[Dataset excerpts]
↓

@[simp] theorem handOff_pending (i j : Nat) (s : State) : (handOff i j s).pending = s.pending := by
  unfold handOff; (repeat' split) <;> simp
@[simp] theorem handOff_pins (i j : Nat) (s : State) : (handOff i j s).pins = s.pins := by
  unfold handOff; (repeat' split) <;> simp
@[simp] theorem handOff_store (i j : Nat) (s : State) : (handOff i j s).store = s.store := by
  unfold handOff; (repeat' split) <;> simp
@[simp] theorem handOff_forward (i j : Nat) (s : State) : (handOff i j s).forward = s.forward := by
  unfold handOff; (repeat' split) <;> simp
@[simp] theorem handOff_capture (i j : Nat) (s : State) : (handOff i j s).capture = s.capture := by
  unfold handOff; (repeat' split) <;> simp
@[simp] theorem handOff_arbiter (i j : Nat) (s : State) : (handOff i j s).arbiter = s.arbiter := by
  unfold handOff; (repeat' split) <;> simp
@[simp] theorem handOff_port (i j : Nat) (s : State) : (handOff i j s).port = s.port := by
  unfold handOff; (repeat' split) <;> simp
@[simp] theorem handOff_access (i j : Nat) (s : State) : (handOff i j s).access = s.access := by
  unfold handOff; (repeat' split) <;> simp
@[simp] theorem handOff_link (i j : Nat) (s : State) : (handOff i j s).link = s.link := by
  unfold handOff; (repeat' split) <;> simp

@[simp] theorem spend_pending (i : Nat) (s : State) : (spend i s).pending = s.pending := by
  simp [spend]
@[simp] theorem spend_pins (i : Nat) (s : State) : (spend i s).pins = s.pins := by
  simp [spend]
@[simp] theorem spend_control (i : Nat) (s : State) : (spend i s).control = s.control := by
  simp [spend]
@[simp] theorem spend_store (i : Nat) (s : State) : (spend i s).store = s.store := by
  simp [spend]
@[simp] theorem spend_forward (i : Nat) (s : State) : (spend i s).forward = s.forward := by
  simp [spend]
@[simp] theorem spend_capture (i : Nat) (s : State) : (spend i s).capture = s.capture := by
  simp [spend]
@[simp] theorem spend_arbiter (i : Nat) (s : State) : (spend i s).arbiter = s.arbiter := by
  simp [spend]
@[simp] theorem spend_port (i : Nat) (s : State) : (spend i s).port = s.port := by
  simp [spend]
@[simp] theorem spend_access (i : Nat) (s : State) : (spend i s).access = s.access := by
  simp [spend]
@[simp] theorem spend_sweep (i : Nat) (s : State) : (spend i s).sweep = s.sweep := by
  simp [spend]
@[simp] theorem spend_link (i : Nat) (s : State) : (spend i s).link = s.link := by
  simp [spend]

@[simp] theorem noteLost_pending (x : SlotStatus) (s : State) : (noteLost x s).pending = s.pending := by
  unfold noteLost; (repeat' split) <;> simp
@[simp] theorem noteLost_pins (x : SlotStatus) (s : State) : (noteLost x s).pins = s.pins := by
  unfold noteLost; (repeat' split) <;> simp
@[simp] theorem noteLost_table (x : SlotStatus) (s : State) : (noteLost x s).table = s.table := by
  unfold noteLost; (repeat' split) <;> simp
@[simp] theorem noteLost_store (x : SlotStatus) (s : State) : (noteLost x s).store = s.store := by
  unfold noteLost; (repeat' split) <;> simp
@[simp] theorem noteLost_forward (x : SlotStatus) (s : State) : (noteLost x s).forward = s.forward := by
  unfold noteLost; (repeat' split) <;> simp
@[simp] theorem noteLost_capture (x : SlotStatus) (s : State) : (noteLost x s).capture = s.capture := by
  unfold noteLost; (repeat' split) <;> simp
@[simp] theorem noteLost_arbiter (x : SlotStatus) (s : State) : (noteLost x s).arbiter = s.arbiter := by
  unfold noteLost; (repeat' split) <;> simp
@[simp] theorem noteLost_port (x : SlotStatus) (s : State) : (noteLost x s).port = s.port := by
  unfold noteLost; (repeat' split) <;> simp
@[simp] theorem noteLost_access (x : SlotStatus) (s : State) : (noteLost x s).access = s.access := by
  unfold noteLost; (repeat' split) <;> simp
@[simp] theorem noteLost_sweep (x : SlotStatus) (s : State) : (noteLost x s).sweep = s.sweep := by
  unfold noteLost; (repeat' split) <;> simp
@[simp] theorem noteLost_link (x : SlotStatus) (s : State) : (noteLost x s).link = s.link := by
  unfold noteLost; (repeat' split) <;> simp

@[simp] theorem noteAlert_pending (c : SlotConfig) (s : State) : (noteAlert c s).pending = s.pending := by
  unfold noteAlert; (repeat' split) <;> simp
@[simp] theorem noteAlert_pins (c : SlotConfig) (s : State) : (noteAlert c s).pins = s.pins := by
  unfold noteAlert; (repeat' split) <;> simp
@[simp] theorem noteAlert_table (c : SlotConfig) (s : State) : (noteAlert c s).table = s.table := by
  unfold noteAlert; (repeat' split) <;> simp
@[simp] theorem noteAlert_store (c : SlotConfig) (s : State) : (noteAlert c s).store = s.store := by
  unfold noteAlert; (repeat' split) <;> simp
@[simp] theorem noteAlert_forward (c : SlotConfig) (s : State) : (noteAlert c s).forward = s.forward := by
  unfold noteAlert; (repeat' split) <;> simp
@[simp] theorem noteAlert_capture (c : SlotConfig) (s : State) : (noteAlert c s).capture = s.capture := by
  unfold noteAlert; (repeat' split) <;> simp
@[simp] theorem noteAlert_arbiter (c : SlotConfig) (s : State) : (noteAlert c s).arbiter = s.arbiter := by
  unfold noteAlert; (repeat' split) <;> simp
@[simp] theorem noteAlert_port (c : SlotConfig) (s : State) : (noteAlert c s).port = s.port := by
  unfold noteAlert; (repeat' split) <;> simp
@[simp] theorem noteAlert_access (c : SlotConfig) (s : State) : (noteAlert c s).access = s.access := by
  unfold noteAlert; (repeat' split) <;> simp
@[simp] theorem noteAlert_sweep (c : SlotConfig) (s : State) : (noteAlert c s).sweep = s.sweep := by
  unfold noteAlert; (repeat' split) <;> simp
@[simp] theorem noteAlert_link (c : SlotConfig) (s : State) : (noteAlert c s).link = s.link := by
  unfold noteAlert; (repeat' split) <;> simp
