theorem steady_flushRecords {s : State} (h : Taken s) : Steady (flushRecords s) := by
  unfold flushRecords
  split
  · exact steady_complete (h.alike (alike_removeOldest 0 s)) _ _
  · exact steady_endHoldBySpace (steady_complete (h.alike (alike_removeOldest _ s)) _ _)

theorem steady_takeReadView {s : State} (h : Taken s) (hp : s.control.part ≠ .starting) (addr count : Nat) :
    Steady (takeReadView addr count s) := by
  have proceeds (view : List ViewWord) (o : RequestOutcome) : Steady (proceedView addr count view o s) := by
    unfold proceedView
    split
    · exact steady_beginAccess h hp _
    · exact steady_complete h _ _
  unfold takeReadView
  split
  · exact proceeds _ _
  · exact proceeds _ _

theorem steady_takeSweepFill {s : State} (h : Taken s) (hi : s.sweep.state = .idle) {addr count offset : Nat}
    (hrange : copyRange addr count offset = true) : Steady (takeSweepFill addr count offset s) := by
  unfold takeSweepFill
  split
  · exact steady_complete h _ _
  · exact steady_startSweep h hi (Bool.and_eq_true_iff.mp hrange).1 _

/-- A dispatched command answers, or comes to wait, in a steady state (R159, R160). -/
theorem runCommand_answers (c : Command) : Answers (runCommand c) := by
  cases c with
  | nop | partStatus | alertStatus => exact fun _ h => steady_complete h _ _
  | ping echo =>
    intro s h
    simp only [runCommand, runPing]
    split
    · exact steady_complete h _ _
    · exact steady_complete h _ _
  | tableCommit | engage => exact unlessStarting_answers fun _ => steady_atBoundary (by nofun)
  | disengage | storeWrite =>
    refine unlessStarting_answers fun s h hp => ?_
    split
    · exact steady_atBoundary (by nofun) h hp
    · exact steady_complete h _ _
  | softReset => exact unlessStarting_answers fun _ => steady_takeSoftReset
  | setConfig f =>
    refine unlessStarting_answers fun s h _ => ?_
    split
    · exact steady_complete (h.alike (alike_writeConfig _ s)) _ _
    · exact steady_complete h _ _
  | readConfig | captureInfo | lastAccess | sweepStatus => exact unlessStarting_answers fun s h _ => steady_complete h _ _
  | alertAck causes =>
    refine unlessStarting_answers fun s h _ => ?_
    split
    · exact steady_complete (h.alike (alike_clearCauses _ s)) _ _
    · exact steady_complete h _ _
  | slotStage slot f =>
    refine onSlot_answers slot fun s h _ => ?_
    split
    · exact steady_complete (h.alike (alike_withTable s _)) _ _
    · exact steady_complete h _ _
  | slotUnstage slot => exact onSlot_answers slot fun s h _ => steady_complete (h.alike (alike_withTable s _)) _ _
  | tableDiscard => exact unlessStarting_answers fun s h _ => steady_complete (h.alike (alike_withTable s _)) _ _
  | slotRead slot => exact onSlot_answers slot fun s h _ => steady_complete h _ _
  | slotState slot state =>
    refine onSlot_answers slot fun s h hp => ?_
    split
    · exact steady_atBoundary (by nofun) h hp
    · exact steady_complete h _ _
  | slotAck slot => exact onSlot_answers slot fun _ => steady_atBoundary (by nofun)
  | captureRead | storeRead =>
    refine unlessStarting_answers fun s h _ => ?_
    split
    · exact steady_complete h _ _
    · exact steady_complete h _ _
  | captureAck sequence =>
    refine unlessStarting_answers fun s h _ => ?_
    split
    · exact steady_acknowledgeRecords h _
    · exact steady_complete h _ _
  | captureFlush => exact unlessStarting_answers fun s h _ => steady_flushRecords h
  | readRaw | writeRaw | writeVerify =>
    refine unlessStarting_answers fun s h hp => ?_
    split
    · exact steady_beginAccess h hp _
    · exact steady_complete h _ _
  | readView addr count =>
    refine unlessStarting_answers fun s h hp => ?_
    split
    · exact steady_takeReadView h hp _ _
    · exact steady_complete h _ _
  | sweepCheck addr count expected => exact checkStart_answers _ fun s h hi hr => steady_startSweep h hi hr _
  | sweepFill addr count offset => exact checkStart_answers _ fun s h hi hr => steady_takeSweepFill h hi hr
  | sweepPush offset count addr verify =>
    exact checkStart_answers _ fun s h hi hr =>
      steady_startSweep h hi (Bool.and_eq_true_iff.mp (Bool.and_eq_true_iff.mp hr).1).1 _
  | sweepSuspend => exact unlessStarting_answers fun _ => steady_takeSweepSuspend
  | sweepResume => exact unlessStarting_answers fun s h _ => steady_takeSweepResume h
  | sweepAbort => exact unlessStarting_answers fun _ => steady_takeSweepAbort
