-- ==== Sys2Proof/Word.lean ====
section
/-! DEFINITION. The data of the AES-128 core: bytes, key-schedule words, blocks, the state matrix, the
sequencer's phases (00_scope.md R4, R5; 10_state.md R20 to R26; 20_memory.md R52). -/

namespace Sys2Proof

/-- A byte: 8 bits, unsigned, bit 7 the high bit (00_scope.md R5). -/
abbrev Byte := BitVec 8

/-- A key-schedule word: an ordered list of 4 bytes, byte 0 first; never a 32-bit number (20_memory.md R52). -/
abbrev Word := Vector Byte 4

/-- 16 bytes in index order: a key, a block, `IBUF`, `DOUT` (00_scope.md R4). -/
abbrev Block := Vector Byte 16

/-- The 4×4 matrix of bytes, first index the row, second the column (10_state.md R21). -/
abbrev StateMatrix := Vector (Vector Byte 4) 4

/-- What the sequencer does (10_state.md R26); its binary coding is on no port and is not specified (D11). -/
inductive Phase where
  | idle    -- IDLE: no command in progress
  | keyexp  -- KEYEXP: a LOADKEY is in progress
  | cipher  -- CIPHER: an ENCRYPT is in progress
  | fault   -- FAULT: a fault was taken; only reset leaves it
  deriving DecidableEq, Repr

end Sys2Proof
end

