-- ==== Sys2Proof/WellFormed.lean ====
section
/-! DEFINITION. Which terms of `Instr` are instructions of the hardware: the operand ranges of 30_encoding.md R85, R89. -/

namespace Sys2Proof

/-- `ARK k` exists for k = 0..10 and `KWORD w` for w = 4..43 only; every other instruction has no
restriction (30_encoding.md R85, R88: all keys and all blocks are legal). -/
def Instr.wf : Instr → Bool
  | .nop => true
  | .loadkey _ => true
  | .encrypt _ => true
  | .reserved0b11 => true
  | .lds => true
  | .sub => true
  | .shr => true
  | .mix => true
  | .sts => true
  | .kcopy => true
  | .ark k => decide (k ≤ 10)
  | .kword w => decide (4 ≤ w ∧ w ≤ 43)

/-- The instructions a host can issue (format CMD); the others are micro-operations (30_encoding.md R80). -/
def Instr.isCommand : Instr → Bool
  | .nop => true
  | .loadkey _ => true
  | .encrypt _ => true
  | .reserved0b11 => true
  | .lds => false
  | .sub => false
  | .shr => false
  | .mix => false
  | .sts => false
  | .kcopy => false
  | .ark _ => false
  | .kword _ => false

end Sys2Proof
end

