-- ==== Sys2Proof/Laws/Ops.lean ====
section
/-! SUPPORT. What each shared operation gives, said once: the bytes of the transforms' results, the bytes of `EK` after
the key scheduler's writes, the fields after a fault and a reset. -/

namespace Sys2Proof.Machine

open Sys2Proof

/-! ### Matrices, words, blocks -/

theorem matrix_ext {X Y : StateMatrix} (h : ∀ (r c : Nat) (hr : r < 4) (hc : c < 4), X[r][c] = Y[r][c]) : X = Y := by
  apply Vector.ext; intro r hr; apply Vector.ext; intro c hc; exact h r c hr hc

@[simp] theorem toState_get (b : Block) (r c : Nat) (hr : r < 4) (hc : c < 4) : (toState b)[r][c] = b[r + 4 * c] := by
  simp [toState]

@[simp] theorem fromState_get (T : StateMatrix) (i : Nat) (hi : i < 16) : (fromState T)[i] = T[i % 4][i / 4] := by
  simp [fromState]

@[simp] theorem subBytes_get (X : StateMatrix) (r c : Nat) (hr : r < 4) (hc : c < 4) :
    (subBytes X)[r][c] = sbox X[r][c] := by simp [subBytes]

@[simp] theorem shiftRows_get (X : StateMatrix) (r c : Nat) (hr : r < 4) (hc : c < 4) :
    (shiftRows X)[r][c] = X[r][(c + r) % 4] := by simp [shiftRows]

@[simp] theorem column_get (X : StateMatrix) (c : Fin 4) (r : Nat) (hr : r < 4) : (column X c)[r] = X[r][c.val] := by
  simp [column]

@[simp] theorem mixColumns_get (X : StateMatrix) (r c : Nat) (hr : r < 4) (hc : c < 4) :
    (mixColumns X)[r][c] = (mixcol (column X ⟨c, hc⟩))[r] := by simp [mixColumns]

@[simp] theorem roundKey_get (E : Memory) (k : Fin 11) (r c : Nat) (hr : r < 4) (hc : c < 4) :
    (roundKey E k)[r][c] = Memory.read E (16 * k.val + r + 4 * c) := by simp [roundKey]

@[simp] theorem addRoundKey_get (E : Memory) (X : StateMatrix) (k : Fin 11) (r c : Nat) (hr : r < 4) (hc : c < 4) :
    (addRoundKey E X k)[r][c] = X[r][c] ^^^ Memory.read E (16 * k.val + r + 4 * c) := by simp [addRoundKey]

@[simp] theorem readWord_get (E : Memory) (w : Fin 44) (j : Nat) (hj : j < 4) :
    (readWord E w)[j] = Memory.read E (4 * w.val + j) := by simp [readWord]

@[simp] theorem xorWord_get (x y : Word) (j : Nat) (hj : j < 4) : (xorWord x y)[j] = x[j] ^^^ y[j] := by simp [xorWord]

@[simp] theorem mixcol_zero (a : Word) : (mixcol a)[0] = xtime a[0] ^^^ mul3 a[1] ^^^ a[2] ^^^ a[3] := rfl
@[simp] theorem mixcol_one (a : Word) : (mixcol a)[1] = a[0] ^^^ xtime a[1] ^^^ mul3 a[2] ^^^ a[3] := rfl
@[simp] theorem mixcol_two (a : Word) : (mixcol a)[2] = a[0] ^^^ a[1] ^^^ xtime a[2] ^^^ mul3 a[3] := rfl
@[simp] theorem mixcol_three (a : Word) : (mixcol a)[3] = mul3 a[0] ^^^ a[1] ^^^ a[2] ^^^ xtime a[3] := rfl

/-- AddRoundKey depends on the round key's own 16 bytes of `EK` only. -/
theorem addRoundKey_congr {E F : Memory} (X : StateMatrix) (k : Fin 11)
    (h : ∀ i, i < 16 → Memory.read E (16 * k.val + i) = Memory.read F (16 * k.val + i)) :
    addRoundKey E X k = addRoundKey F X k := by
  refine matrix_ext fun r c hr hc => ?_
  have := h (r + 4 * c) (by omega)
  simp only [← Nat.add_assoc] at this
  simp [this]

/-! ### The key scheduler's writes -/

theorem read_vector_toList {n : Nat} (v : Vector Byte n) (i : Nat) (h : i < n) :
    v.toList.getD i Memory.unlisted = v[i] := by
  simp [List.getD_eq_getElem?_getD, h]

theorem read_copyKey (E : Memory) (key : Block) (a : Nat) :
    Memory.read (copyKey E key) a = if h : a < 16 then key[a] else Memory.read E a := by
  rw [copyKey, Memory.read_writeBytes]
  by_cases h : a < 16
  · rw [if_pos (by simp; omega), dif_pos h, Nat.sub_zero, read_vector_toList key a h]
  · rw [if_neg (by simp; omega), dif_neg h]

theorem read_writeWord (E : Memory) (w : Fin 44) (x : Word) (a : Nat) :
    Memory.read (writeWord E w x) a =
      if h : 4 * w.val ≤ a ∧ a < 4 * w.val + 4 then x[a - 4 * w.val] else Memory.read E a := by
  rw [writeWord, Memory.read_writeBytes]
  by_cases h : 4 * w.val ≤ a ∧ a < 4 * w.val + 4
  · rw [if_pos (by simpa using h), dif_pos h, read_vector_toList x _ (by omega)]
  · rw [if_neg (by simpa using h), dif_neg h]

theorem read_expandWord (E : Memory) (w : Nat) (hw : 4 ≤ w ∧ w ≤ 43) (a : Nat) :
    Memory.read (expandWord E w hw) a =
      if h : 4 * w ≤ a ∧ a < 4 * w + 4 then (nextWord E w hw)[a - 4 * w] else Memory.read E a :=
  read_writeWord E ⟨w, by omega⟩ _ a

/-- The new word `w` depends on the bytes below `4w` only. -/
theorem nextWord_congr {E F : Memory} (w : Nat) (hw : 4 ≤ w ∧ w ≤ 43)
    (h : ∀ a, a < 4 * w → Memory.read E a = Memory.read F a) : nextWord E w hw = nextWord F w hw := by
  have hr : ∀ v : Fin 44, v.val < w → readWord E v = readWord F v := by
    intro v hv
    apply Vector.ext; intro j hj
    simp only [readWord_get]; exact h _ (by omega)
  simp only [nextWord, hr ⟨w - 1, by omega⟩ (by simp; omega), hr ⟨w - 4, by omega⟩ (by simp; omega)]

theorem copyKey_wf {E : Memory} (h : Memory.wf E) (key : Block) : Memory.wf (copyKey E key) :=
  Memory.writeBytes_wf _ h (by simp)

theorem expandWord_wf {E : Memory} (h : Memory.wf E) (w : Nat) (hw : 4 ≤ w ∧ w ≤ 43) : Memory.wf (expandWord E w hw) :=
  Memory.writeBytes_wf _ h (by simp; omega)

theorem expandUpTo_wf {E : Memory} (h : Memory.wf E) (key : Block) (n : Nat) (hn : n ≤ 40) :
    Memory.wf (expandUpTo E key n hn) := by
  induction n with
  | zero => exact copyKey_wf h key
  | succ n ih => exact expandWord_wf (ih (by omega)) _ _

/-- Bytes above the words written so far are as they were. -/
theorem read_expandUpTo_above (E : Memory) (key : Block) (n : Nat) (hn : n ≤ 40) (a : Nat) (ha : 16 + 4 * n ≤ a) :
    Memory.read (expandUpTo E key n hn) a = Memory.read E a := by
  induction n with
  | zero => rw [expandUpTo, read_copyKey, dif_neg (by omega)]
  | succ n ih => rw [expandUpTo, read_expandWord, dif_neg (by omega), ih (by omega) (by omega)]

/-- A further word step leaves the words before it. -/
theorem read_expandUpTo_below (E : Memory) (key : Block) {n m : Nat} (hnm : n ≤ m) (hm : m ≤ 40) (a : Nat)
    (ha : a < 16 + 4 * n) :
    Memory.read (expandUpTo E key m hm) a = Memory.read (expandUpTo E key n (by omega)) a := by
  induction m with
  | zero => obtain rfl : n = 0 := by omega
            rfl
  | succ m ih =>
    by_cases h : n = m + 1
    · subst h; rfl
    · rw [expandUpTo, read_expandWord, dif_neg (by omega), ih (by omega) (by omega)]

/-! ### Faults and reset -/

theorem takeFault_eq (cause : FaultCause) (s : State) :
    takeFault cause s = { s with err := cause.code, phase := .fault, upc := 0#6 } := rfl

theorem resetCore_eq (s : State) :
    resetCore s = { s with phase := .idle, upc := 0#6, keyValid := false, doutValid := false, err := 0b00#2 } := rfl

end Sys2Proof.Machine
end

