theorem keyed_keyLoaded (key : Block) (s : State) : Keyed key (keyLoaded key s) :=
  ⟨rfl, rfl, sameWords_expandUpTo s.EK key 40 (Nat.le_refl 40)⟩

/-- What a whole `ENCRYPT` leaves of an idle core with a key (45_host_commands.md R198). -/
def encrypted (block : Block) (s : State) : State :=
  { s with S := toState (cipher s.EK block), DOUT := cipher s.EK block, IBUF := block, doutValid := true,
           phase := .idle, upc := 0#6 }

theorem Keyed.encrypted {key : Block} {s : State} (h : Keyed key s) (block : Block) : Keyed key (encrypted block s) :=
  ⟨rfl, h.keyValid, h.schedule⟩

theorem doutPort_encrypted {key : Block} {s : State} (h : Keyed key s) (block : Block) :
    doutPort (encrypted block s) = packBlock (cipher (expand key) block) :=
  congrArg packBlock (cipher_congr h.schedule block)

theorem noReset_withInputs_nil (n : Nat) (s : State) : noReset n (s.withInputs []) := fun p hp => by simp at hp

theorem decodeCommand_offer_loadkey (key : Block) :
    decodeCommand (Stmt.loadkey key).offer.cmdOp (Stmt.loadkey key).offer.cmdData = .loadkey key :=
  congrArg Instr.loadkey (unpackBlock_packBlock key)

theorem decodeCommand_offer_encrypt (block : Block) :
    decodeCommand (Stmt.encrypt block).offer.cmdOp (Stmt.encrypt block).offer.cmdData = .encrypt block :=
  congrArg Instr.encrypt (unpackBlock_packBlock block)

/-- A session's 42 steps of a `LOADKEY`. -/
theorem runSession_loadkey (n : Nat) {s : State} (key : Block) {rest : List Stmt} (hp : s.phase = .idle)
    (hrest : rest.head? ≠ some .reset) :
    runSession (42 + n) (Session.start s (.loadkey key :: rest)) =
      runSession n (Session.start (keyLoaded key s) rest) := by
  have haccept : stepOn (Stmt.loadkey key).offer s =
      .next { s with IBUF := key, keyValid := false, phase := .keyexp, upc := 0#6 } := by
    rw [stepOn_idle_command _ s rfl hp rfl, decodeCommand_offer_loadkey, exec_loadkey]
  have hfirst := sessionStep_idle (x := Session.start s (.loadkey key :: rest)) rfl nofun hp haccept
  rw [show 42 + n = (41 + n) + 1 by omega,
    runSession_step (41 + n) (runStatus_running (by simp [Session.start, hp]) (.inl (List.cons_ne_nil _ _))) hfirst]
  refine runSession_busy n hrest (runSteps_keyexp_all rfl rfl (noReset_withInputs_nil 41 _)) fun k hk => ?_
  exact ⟨_, runSteps_keyexp rfl rfl (Nat.le_of_lt_succ hk) (noReset_withInputs_nil k _), rfl, nofun⟩

/-- A session's 43 steps of an `ENCRYPT`, which leave its ciphertext to be read; what there was to read before is read
in the first of them. -/
theorem runSession_encrypt (n : Nat) {x : Session} {block : Block} {rest : List Stmt}
    (hpend : x.pending = .encrypt block :: rest) (hp : x.core.phase = .idle) (hk : x.core.keyValid = true)
    (hrest : rest.head? ≠ some .reset) :
    runSession (43 + n) x = runSession n { core := encrypted block x.core, pending := rest, awaiting := true,
                                           results := (collect x).results } := by
  have haccept : stepOn (Stmt.encrypt block).offer x.core =
      .next { x.core with IBUF := block, doutValid := false, phase := .cipher, upc := 0#6 } := by
    rw [stepOn_idle_command _ x.core rfl hp rfl, decodeCommand_offer_encrypt, exec_encrypt_keyed block hk]
  have hfirst := sessionStep_idle hpend nofun hp haccept
  rw [show 43 + n = (42 + n) + 1 by omega,
    runSession_step (42 + n) (runStatus_running (by simp [hp]) (.inl (by simp [hpend]))) hfirst]
  refine runSession_busy n hrest (runSteps_cipher_all rfl rfl (noReset_withInputs_nil 42 _)) fun k hk => ?_
  exact ⟨_, runSteps_cipher rfl rfl (Nat.le_of_lt_succ hk) (noReset_withInputs_nil k _), rfl, fun _ => rfl⟩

↑

▸ What you should do: Which lines above include "hpend"? Show each of them by copying it.

▸ Written solution:
    (hpend : x.pending = .encrypt block :: rest) (hp : x.core.phase = .idle) (hk : x.core.keyValid = true)
  have hfirst := sessionStep_idle hpend nofun hp haccept
    runSession_step (42 + n) (runStatus_running (by simp [hp]) (.inl (by simp [hpend]))) hfirst]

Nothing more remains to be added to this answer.